I recently got my hands on an alfa AWUS036ACH adapter (thats an RTL8812AU chip) and wanted to give it a go on my persistent USB install. (note that I have tried and had the same problems on a simple live system. I'm booting from the most recent weekly image (also tried a stable image,) and the system is totally fresh. Now, what I did on my native system that worked fine was:

Code:
sudo apt-get -y dist-upgrade
apt update
apt install realtek-rtl88xxau-dkms
sudo modprobe 8812au
sudo systemctl restart network-mananger
However, as I had discovered earlier, the dist-upgrade updates the kernel, but the live USB cannot seem to update the kernel it's booting from (and the one uname refers to). This isn't normally a problem, but after a dist-upgrade, I have two folders in /lib/modules: 4.14.0-kali3-amd64 (my old kernel) and 4.15.0-kali2-amd64 (the new one). Only using apt update does not create the second folder, but when I attempt to install the driver, it creates it. The make and build which aptitude is looking for are in the 4.15 folder, because the distribution has upgraded this, but the system still thinks I'm supposed to be using 4.14, so it looks there and gets confused. Specifically, in the install, I get
Code:
Setting up linux-headers-4.15.0-kali2-amd64 (4.15.11-1kali1) ...
/etc/kernel/header_postinst.d/dkms:
Error! Bad return status for module build on kernel: 4.15.0-kali2-amd64 (x86_64)
Consult /var/lib/dkms/realtek-rtl88xxau/5.1.5~20180125/build/make.log for more information.
In the make.log file, it says "Make[1]: *** /lib/modules/4.14.0-kali3-amd64/build: No such file or Directory. Stop." So it's clearly looking in the wrong folder, dispite it being the command to updated the headers!

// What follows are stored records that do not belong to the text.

/-- The controller pages with JOIN = 1 in group g (R171, R175). -/
def groupUnits (f : Fabric) (g : Nat) : List Nat :=
  ctrlPages.filter (fun p => getB f (ra p 0x28) 12 && getF f (ra p 0x28) 11 8 == g)
/-- The members of an armed swap: those whose PENDING is set (R172, R175). -/
def armedUnits (f : Fabric) (g : Nat) : List Nat := (groupUnits f g).filter (fun p => getB f (ra p 0x2C) 0)
/-- A unit is LOCKED or COPYING (R171). -/
def unitHeld (f : Fabric) (p : Nat) : Bool := getB f (ra p 0x2C) 1 || getB f (ra p 0x2C) 2
/-- Sets one bit of BANK_STAT in every unit of a list. -/
def markUnits (f : Fabric) (ps : List Nat) (n : Nat) (b : Bool) : Fabric := ps.foldl (fun f p => putB f (ra p 0x2C) n b) f

/-- A write of BANK_CTRL (R172). -/
def bankCtrlWrite (f : Fabric) (p : Nat) (v : Word) : Fabric :=
  if !isCtrlPage p then f
  else if getB f (ra p 0x2C) 0 || unitHeld f p then fail f p 0x0006 0x28
  else wrR f (ra p 0x28) ((rdR f (ra p 0x28) &&& 1) ||| (v &&& 0x1F00))

-- Swaps

/-- SWAP_AT of a group (R174). -/
def swapAt (f : Fabric) (g : Nat) : Nat := rdN f (0x214 + 0x20 * g) + rdN f (0x218 + 0x20 * g) * 2 ^ 32
/-- Where the sampled ARG0 of a group is kept; bit 8: the banks have been exchanged and the copy runs. -/
def swapArg (g : Nat) : Nat := 0x500 + 4 * g
/-- The operation of a group. -/
def swapOp (g : Nat) : OpId := .swap ⟨g % 16, Nat.mod_lt _ (by decide)⟩

/-- The boundary that an ARM resolves to (R175). -/
def swapBoundary (f : Fabric) (g : Nat) : Int :=
  let b : Int := blockLen f
  let up (m : Int) : Int := -((-m) / b) * b
  let mode := getF f (0x208 + 0x20 * g) 1 0
  if mode = 0 then ((f.msc.toNat / blockLen f + 3) * blockLen f : Nat)
  else if mode = 1 then up (mscOfTime f (rdN f (0x20C + 0x20 * g)))
  else up ((rdN f (0x210 + 0x20 * g) * 2 ^ 32 + rdN f (0x20C + 0x20 * g) : Nat) : Int)

/-- An armed swap ends without effect (R175, R176, R179): with its lock where it had taken one. -/
def swapDrop (f : Fabric) (g : Nat) : Fabric :=
  let us := armedUnits f g
  let f := if opCommitted f (swapOp g) then markUnits f us 1 false else f
  markUnits f us 0 false
/-- A swap operation ends FAILED (R175, R176, R179). -/
def swapFail (f : Fabric) (g detail : Nat) : Fabric := opEnd (swapDrop f g) (swapOp g) 5 detail

/-- What the exchange does to one unit's registers (R177). -/
def unitSwap (b : Nat) (f : Fabric) (p : Nat) : Fabric :=
  let f := putB f (ra p 0x28) 0 (!actB f p)
  let f := putF f (ra p 0x2C) 31 16 (getF f (ra p 0x2C) 31 16 + 1)
  let f := putF f (ra p 0x2C) 3 3 0
  let f := putF f (ra p 0x2C) 1 0 0
  observe f p 0x20 (instOf p) b

/-- What a unit's engine does at a swap (R122, R131, R137, R157, R160 to R167, R200, R316, R386). -/
def unitEffect (wasOn : Nat → Bool) (b : Nat) (s : State) (p : Nat) : State :=
  if p = 160 then
    let mesh := getB s.fab (ra pREN 0x74) 0
    onRen (onF s (fun f => putB f (ra pREN 0x74) 0 false)) (fun f r => renSwap f r wasOn mesh)
  else if p = 144 then onMtx s (fun f m => mtxSwap f m b)
  else if p = 192 ∨ p = 256 then onF s tailAdmit
  else if p = 128 then
    let s := onF s incAdmit
    { s with inc := { s.inc with swapAt := b } }
  else if 272 ≤ p ∧ p < 288 then
    -- the core goes on with the parameters it has until its block tick at or after b (R285)
    let c := p - 272
    let k := coreOf s.cores c
    if k.params.isSome ∨ (running s.fab ∧ b ≤ k.blkMsc) then s
    else { s with cores := setCore s.cores c { k with params := some (paramsOf s.fab c (!actB s.fab p)) } }
  else if p = 17 then onStrm s (fun f x => strmAdmit f x b)
  else if p = 8 then onTb s (fun f t => (f, if running f then anchorSwap f t b else { t with anch := [] }))
  else s

/-- The exchange of a group's units at boundary b (R177, R178). -/
def swapNow (s : State) (g b : Nat) : State :=
  let us := armedUnits s.fab g
  let on := (enabledObjs s.fab (actB s.fab pREN)).map (·.1)
  let s := onF s (fun f => us.foldl (unitSwap b) f)
  let s := us.foldl (unitEffect (fun o => on.contains o) b) s
  if getB s.fab (swapArg g) 4 then
    onF s (fun f => putB (markUnits f us 2 true) (swapArg g) 8 true)
  else onF s (fun f => opEnd f (swapOp g) 2 0)

/-- The commit point of a swap (R176): BUSY where a member is locked or copying. -/
def swapCommitNow (s : State) (g b : Nat) : State :=
  let us := armedUnits s.fab g
  if us.any (unitHeld s.fab) then onF s (fun f => swapFail f g 0x0004)
  else
    let s := onF s (fun f => opCommit (markUnits f us 1 true) (swapOp g))
    if us.contains 12 then onStk s (fun f k => stkCommit f k b) else s

/-- ARM is accepted (R175, R179). -/
def swapArm (s : State) (g : Nat) : State :=
  let f := opStart s.fab (swapOp g) 1
  let f := wrN f (swapArg g) (rdN f (0x208 + 0x20 * g) % 2 ^ 5)
  let s := { s with fab := f }
  if !running f then
    if getF f (swapArg g) 1 0 = 0 then
      let s := onF s (fun f => markUnits f (groupUnits f g) 0 true)
      let s := swapCommitNow s g f.msc.toNat
      if opCommitted s.fab (swapOp g) then swapNow s g f.msc.toNat else s
    else onF s (fun f => opEnd f (swapOp g) 5 0x0002)
  else
    let b := swapBoundary f g
    let s := onF s (fun f => wrR (wrR f (0x214 + 0x20 * g) (wordOf b)) (0x218 + 0x20 * g) (wordOf (b / 2 ^ 32)))
    if b - 2 * (blockLen f : Int) ≤ f.msc.toNat then onF s (fun f => opEnd f (swapOp g) 5 0x0001)
    else onF s (fun f => markUnits f (groupUnits f g) 0 true)

/-- The block tick at b - 2B of an armed group (R176). -/
def swapCommit (s : State) (g : Nat) : State :=
  let f := s.fab
  let b := swapAt f g
  if running f && opRunning f (swapOp g) && !opCommitted f (swapOp g) && decide (b ≤ f.msc.toNat + 2 * blockLen f) &&
    decide (f.msc.toNat < b) then swapCommitNow s g b else s

/-- A group's swap is due at the boundary in progress (R177). -/
def swapDue (f : Fabric) (g : Nat) : Bool :=
  opRunning f (swapOp g) && opCommitted f (swapOp g) && !getB f (swapArg g) 8 &&
    decide (swapAt f g ≤ f.msc.toNat) && decide (f.msc.toNat < swapAt f g + blockLen f)

/-- Boundary b: every group armed for it exchanges its banks (R177). -/
def bankSwap (s : State) : State :=
  if !running s.fab then s
  else (upto 16).foldl (fun s g => if swapDue s.fab g then swapNow s g (swapAt s.fab g) else s) s

/-- The copies of a group end (R178). -/
def swapCopyDone (f : Fabric) (g : Nat) : Fabric :=
  if opRunning f (swapOp g) && getB f (swapArg g) 8 then
    let us := (groupUnits f g).filter (fun p => getB f (ra p 0x2C) 2)
    let f := us.foldl (fun f p => putB (copyUnit f p) (ra p 0x2C) 2 false) f
    opEnd (putB f (swapArg g) 8 false) (swapOp g) 2 0
  else f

Also, sudo modprobe <anything> says "modprobe: FATAL: Module <anything> not found in directory /lib/modules/4.14.0-kali3-amd64" So it's looking there too. I assume it's getting all this from uname, which also outputs the 4.14 file. I know there are some ways of updating the kernel manually on live USB, but I don't want to have to do that every week, and I'm not even sure it has ever worked for anyone...

TL;DR
Runing apt install realtek-rtl88xxau-dkms installs new kernel headers, and then tries to build from the old kernel, which now has neither make nor build.